HAMZAH mendorong pintu dan langsung disuguhi tatapan membunuh sang ibu, dia mencoba untuk bersikap biasa saja, bahkan berusaha untuk mengambil tangan Anggi agar bisa dia salami.

Namun Anggi menolak, dia bersidekap dada dan menatap sengit sang menantu yang berada di balik punggung putranya. Dia tarik kasar tangan Hamna, bersiap untuk melayangkan tamparan keras. Tapi, dengan cepat Hamzah menggantikan posisi tersebut.

Alhasil pipi kanannyalah yang menjadi korban amukan sang ibu yang sudah sangat murka pada Hamna.

"Kamu apa-apaan sih, Ham!" geramnya merasa bersalah.

Hamzah tersenyum getir. "Seharusnya Hamzah yang ngomong kayak gitu sama Mama. Apa pantas Mama menyambut kedatangan anak serta menantu Mama dengan tamparan?!"

"Kenapa sekarang kamu begitu mudah mendebat Mama?! Kamu lupa atau amnesia, nggak ingat surga kamu ada di bawah telapak kaki Mama?!"

"Hamzah masih sangat mengingatnya."

"Ya terus kenapa sekarang kamu lebih memprioritaskan perempuan itu daripada Mama? Kenapa kamu lebih mendengarkan ucapan perempuan itu dibandingkan ucapan Mama? Kenapa, Ham? Kenapa?!"

"Karena Hamna istri Hamzah!"

Anggi tertawa sumbang. "Dia baru bergelar sebagai istri, itupun hanya satu minggu. Tapi kamu membelanya seolah dia sudah berjasa banyak hal pada kamu. Dia itu hanya perempuan asing yang kamu tarik secara acak di antara kerumunan tamu. Kamu harus ingat itu!"

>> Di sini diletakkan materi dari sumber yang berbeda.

/-! ### Stream registers, the matrix engine, the copy engine -/

/-- Offset and size of the field of a stream register that an index of GSET names, in the register's image (R376, R380). -/
def gsetFields : List (Nat × Nat) :=
  [(0, 8), (8, 8), (16, 8), (24, 4), (28, 4), (32, 4), (36, 4), (40, 4), (44, 4), (48, 4), (52, 4), (56, 1), (57, 1), (58, 1)]

/-- R376, R380: GSET writes the field that its index names with the low bits of sA and leaves the others; the indices 14 and 15 are
reserved. GLD reads and GST writes the 64-byte image, from which the register comes back. GADV adds to both cursors modulo
2^32. -/
def Obligations.StreamRegisters : Prop :=
  ∀ (s u : State) (g f : BitVec 4) (a b : SReg) (c : BitVec 3) (x : BitVec 1) (p : Spot),
    let r := s.myJob.greg g.toNat
    let put (v : StreamReg) := s.setJob fun j => j.setGreg g.toNat v
    let scope := if x = 0#1 then c.toNat else 1
    let got := loadSpot u scope p 64
    (∀ n (h : n < gsetFields.length), f.toNat = n →
      ∃ v : StreamReg, Completes s (.gset g a f) (put v).advance ∧
        imageField v.bytes gsetFields[n].1 gsetFields[n].2 = (s.sreg a).toNat % 2 ^ (8 * gsetFields[n].2) ∧
        (∀ k (h' : k < gsetFields.length), k ≠ n →
          imageField v.bytes gsetFields[k].1 gsetFields[k].2 = imageField r.bytes gsetFields[k].1 gsetFields[k].2) ∧
        v.rsv = r.rsv) ∧
    (14 ≤ f.toNat → TrapsIllegal s (.gset g a f)) ∧
    StreamReg.ofBytes r.bytes = r ∧ r.bytes.length = 64 ∧
    Completes s (.gadv g a b) (put { r with
      curi := r.curi + (s.sreg a).truncate 32, curk := r.curk + (s.sreg b).truncate 32 }).advance ∧
    (Single s u (imageReq x .read) (s.sreg a + s.sreg b) p → Readable u scope 64 p →
      Completes s (.gld g a b c x) (got.2.setJob fun j => j.setGreg g.toNat (StreamReg.ofBytes got.1)).advance) ∧
    (Single s u (imageReq x .write) (s.sreg a + s.sreg b) p → Writable u scope 64 p →
      Completes s (.gst g a b c x) (storeSpot u scope p r.bytes).advance) ∧
    (NoArm s → s.mustWait [(0, s.sreg a + s.sreg b)] = false → x = 0#1 → (s.sreg a + s.sreg b).toNat % 64 ≠ 0 →
      Traps s (.gld g a b c x) (accessFault (imageReq x .read) causeAlignment (s.sreg a + s.sreg b)) ∧
      Traps s (.gst g a b c x) (accessFault (imageReq x .write) causeAlignment (s.sreg a + s.sreg b)))

/-- An engine's operation may be issued: the stream has no access under way, the core's buffer drains at once, and the lock table
has room (R209, R233). -/
def EngineRoom (s : State) (asks : List LockAsk) : Prop :=
  s.myTxns = [] ∧ (∀ b ∈ (drainCore s s.core).mm.wcb, b.core ≠ s.core) ∧
    (s.locks.filter fun l => l.core == some s.core).length + (asks.filter fun a => decide (a.lo < a.hi)).length ≤ 64

/-- The operation's ranges stand in the lock table (R209). -/
def Registers (s t : State) (op : Nat) (asks : List LockAsk) : Prop :=
  ∀ a ∈ asks, a.lo < a.hi → (⟨some s.core, s.myJob.id, op, a.space, a.lo, a.hi, a.write⟩ : RangeLock) ∈ t.locks

/-- A matrix instruction completes with its command behind those in the queue (R382). -/
def Queues (s : State) (i : Instr) (c : MatrixCmd) (asks : List LockAsk) (t : State) : Prop :=
  Completes s i t ∧ t.myJob.mcmds = s.myJob.mcmds ++ [c] ∧ Registers s t c.id asks ∧ (∀ r : SReg, t.sreg r = s.sreg r) ∧
    t.myJob.panels = s.myJob.panels

/-- The stream registers of a command pass the rows of R379. -/
def StreamsPass (s : State) (gs : List StreamReg) (accepts : Nat → Bool) (transfer : Bool) : Prop :=
  (∃ f, ∀ g ∈ gs, fmtFamily g.fmt.toNat = some f ∧ accepts g.fmt.toNat = true) ∧
    ∀ g ∈ gs, g.malformed = false ∧ g.misaligned transfer = none ∧ ungranted s g = none

/-- R382, R386 to R390, R393 to R395: the commands of the matrix stream are queued with what they take from their stream registers.
MLOOP and MLOOP.C advance both cursors by the K-steps; panels outside the grant raise ILLEGAL_INSTRUCTION. -/
def Obligations.MatrixCommands : Prop :=
  ∀ (s : State) (d a b : BitVec 4) (m : BitVec 16) (h : BitVec 2) (c z : BitVec 1) (k : BitVec 10) (r : SReg),
    let ga := s.greg a
    let gb := s.greg b
    let n := if k = 0#10 then ga.kcount.toNat else k.toNat
    let blank (op : MatrixOp) := MatrixCmd.blank s op d.toNat
    let product (op : MatrixOp) : MatrixCmd :=
      { blank op with shape := h.toNat, acc := c == 1#1, a := ga, b := gb, count := n }
    let move (op : MatrixOp) : MatrixCmd := { blank op with a := ga, scalar := s.sreg r }
    let asks := productLocks ga gb (shapeRows h.toNat) (shapeCols h.toNat) 0 0 0 n
    let spans (cols : Nat) (w : Bool) :=
      ga.boxes ((ga.curi.toNat + bitsOf (s.sreg r) 31 0) % 2 ^ 32) ((ga.curi.toNat + bitsOf (s.sreg r) 31 0) % 2 ^ 32 + 63)
        ((32 * ga.curk.toNat + bitsOf (s.sreg r) 63 32) % 2 ^ 32)
        ((32 * ga.curk.toNat + bitsOf (s.sreg r) 63 32) % 2 ^ 32 + cols - 1) w
    let ready (asks : List LockAsk) := EngineRoom s asks ∧ s.myJob.queued < 8
    let floats (f : Nat) : Bool := decide (f ≤ 2)
    (s.myJob.grantsPanels (MatrixCmd.blank s (.zero m) 0).panels = true → ready [] →
      ∃ t, Queues s (.mzero m) (MatrixCmd.blank s (.zero m) 0) [] t ∧ t.pc = s.advance.pc) ∧
    (s.myJob.grantsPanels (product .step).panels = true → StreamsPass s [ga, gb] (fun _ => true) false →
      badKcount ga k = false → ready asks →
      (∃ t, Queues s (.mstep d a b h c k) (product .step) asks t ∧ t.myJob.gregs = s.myJob.gregs) ∧
      (∃ t, Queues s (.mloop d a b h c k) (product .loop) asks t ∧
        t.greg a = { ga with curk := ga.curk + BitVec.ofNat 32 n } ∧
        t.greg b = { gb with curk := gb.curk + BitVec.ofNat 32 n })) ∧
    (∀ crew rank, s.myJob.grantsPanels (product .coop).panels = true → StreamsPass s [ga, gb] (fun _ => true) false →
      badKcount ga k = false → coopCols ga ≤ 6 → s.myRank = some (crew, rank) →
      coopRows ga * coopCols ga * coopParts ga ≤ 128 → rank < coopRows ga * coopCols ga * coopParts ga →
      let tile := rank % (coopRows ga * coopCols ga)
      let part := rank / (coopRows ga * coopCols ga)
      let first := part * n / coopParts ga
      let asks := productLocks ga gb (shapeRows h.toNat) (shapeCols h.toNat)
        (64 * shapeRows h.toNat * (tile / coopCols ga)) (64 * shapeCols h.toNat * (tile % coopCols ga)) first
        ((part + 1) * n / coopParts ga - first)
      ready asks →
      (part = 0 → ∃ t, Queues s (.mloopC d a b h c k) { product .coop with tile := tile } asks t ∧
        t.greg a = { ga with curk := ga.curk + BitVec.ofNat 32 n }) ∧
      (∀ (o : Job) (x : Nat), part ≠ 0 → s.member crew tile = some o →
        s.myJob.coopAnswer ⟨o.id, crew, tile, part, h.toNat, n, ga.coop, ga.fmt, gb.fmt, none⟩ = some (some (some x)) →
        ∃ t, Queues s (.mloopC d a b h c k) { product .coop with tile := tile, part := part, origin := some (o.id, x) } asks t ∧
          t.greg a = { ga with curk := ga.curk + BitVec.ofNat 32 n } ∧ t.myJob.coopAsk = none)) ∧
    (s.myJob.grantsPanels [d.toNat] = true →
      (StreamsPass s [ga] floats true →
        (ready (spans 64 true) → ∃ t, Queues s (.mdrain d a r z) (move (.drain (z == 1#1))) (spans 64 true) t ∧
          t.myJob.segment.scope = max s.myJob.segment.scope ga.scope) ∧
        (ready (spans 64 false) → ∃ t, Queues s (.mlda d a r) (move .lda) (spans 64 false) t)) ∧
      (StreamsPass s [ga] (fun f => f == 0) true → ready (spans 1 false) →
        (∃ t, Queues s (.mrescRow d a r) (move (.resc 1)) (spans 1 false) t) ∧
        (∃ t, Queues s (.mrescCol d a r) (move (.resc 2)) (spans 1 false) t)) ∧
      (ready [] → ∃ t, Queues s (.mrescS d r) { blank (.resc 0) with scalar := s.sreg r } [] t)) ∧
    (s.myJob.grantsPanels [d.toNat] = false →
      TrapsIllegal s (.mdrain d a r z) ∧ TrapsIllegal s (.mlda d a r) ∧ TrapsIllegal s (.mrescS d r) ∧
      TrapsIllegal s (.mrescRow d a r) ∧ TrapsIllegal s (.mrescCol d a r)) ∧
    (s.myJob.grantsPanels (product .step).panels = false →
      TrapsIllegal s (.mstep d a b h c k) ∧ TrapsIllegal s (.mloop d a b h c k) ∧ TrapsIllegal s (.mloopC d a b h c k))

"Mama yang sudah mengandung kamu selama sembilan bulan, Mama yang sudah bertaruh nyawa melahirkan kamu, bahkan Mama yang merawat kamu sampai sebesar sekarang hingga menjadi sosok yang berpendidikan, bergelar doktor dan menjadi dosen di kampus ternama. Tapi, apa yang kamu lakukan sekarang pada Mama?! Bisa-bisanya kamu lebih mengutamakan dia dibanding ibu kandung kamu sendiri!"

Luruh sudah air mata Anggi, dia sangat kecewa dengan sang putra yang selalu dibangga-banggakannya.

Sedangkan Hamna semakin bersembunyi di balik punggung Hamzah, dia mendadak takut melihat betapa murkanya sang mertua. Baru kali ini dia merasa bersalah, karena secara tidak langsung dirinyalah yang menyebabkan pertengkaran hebat di antara sepasang ibu dan anak tersebut.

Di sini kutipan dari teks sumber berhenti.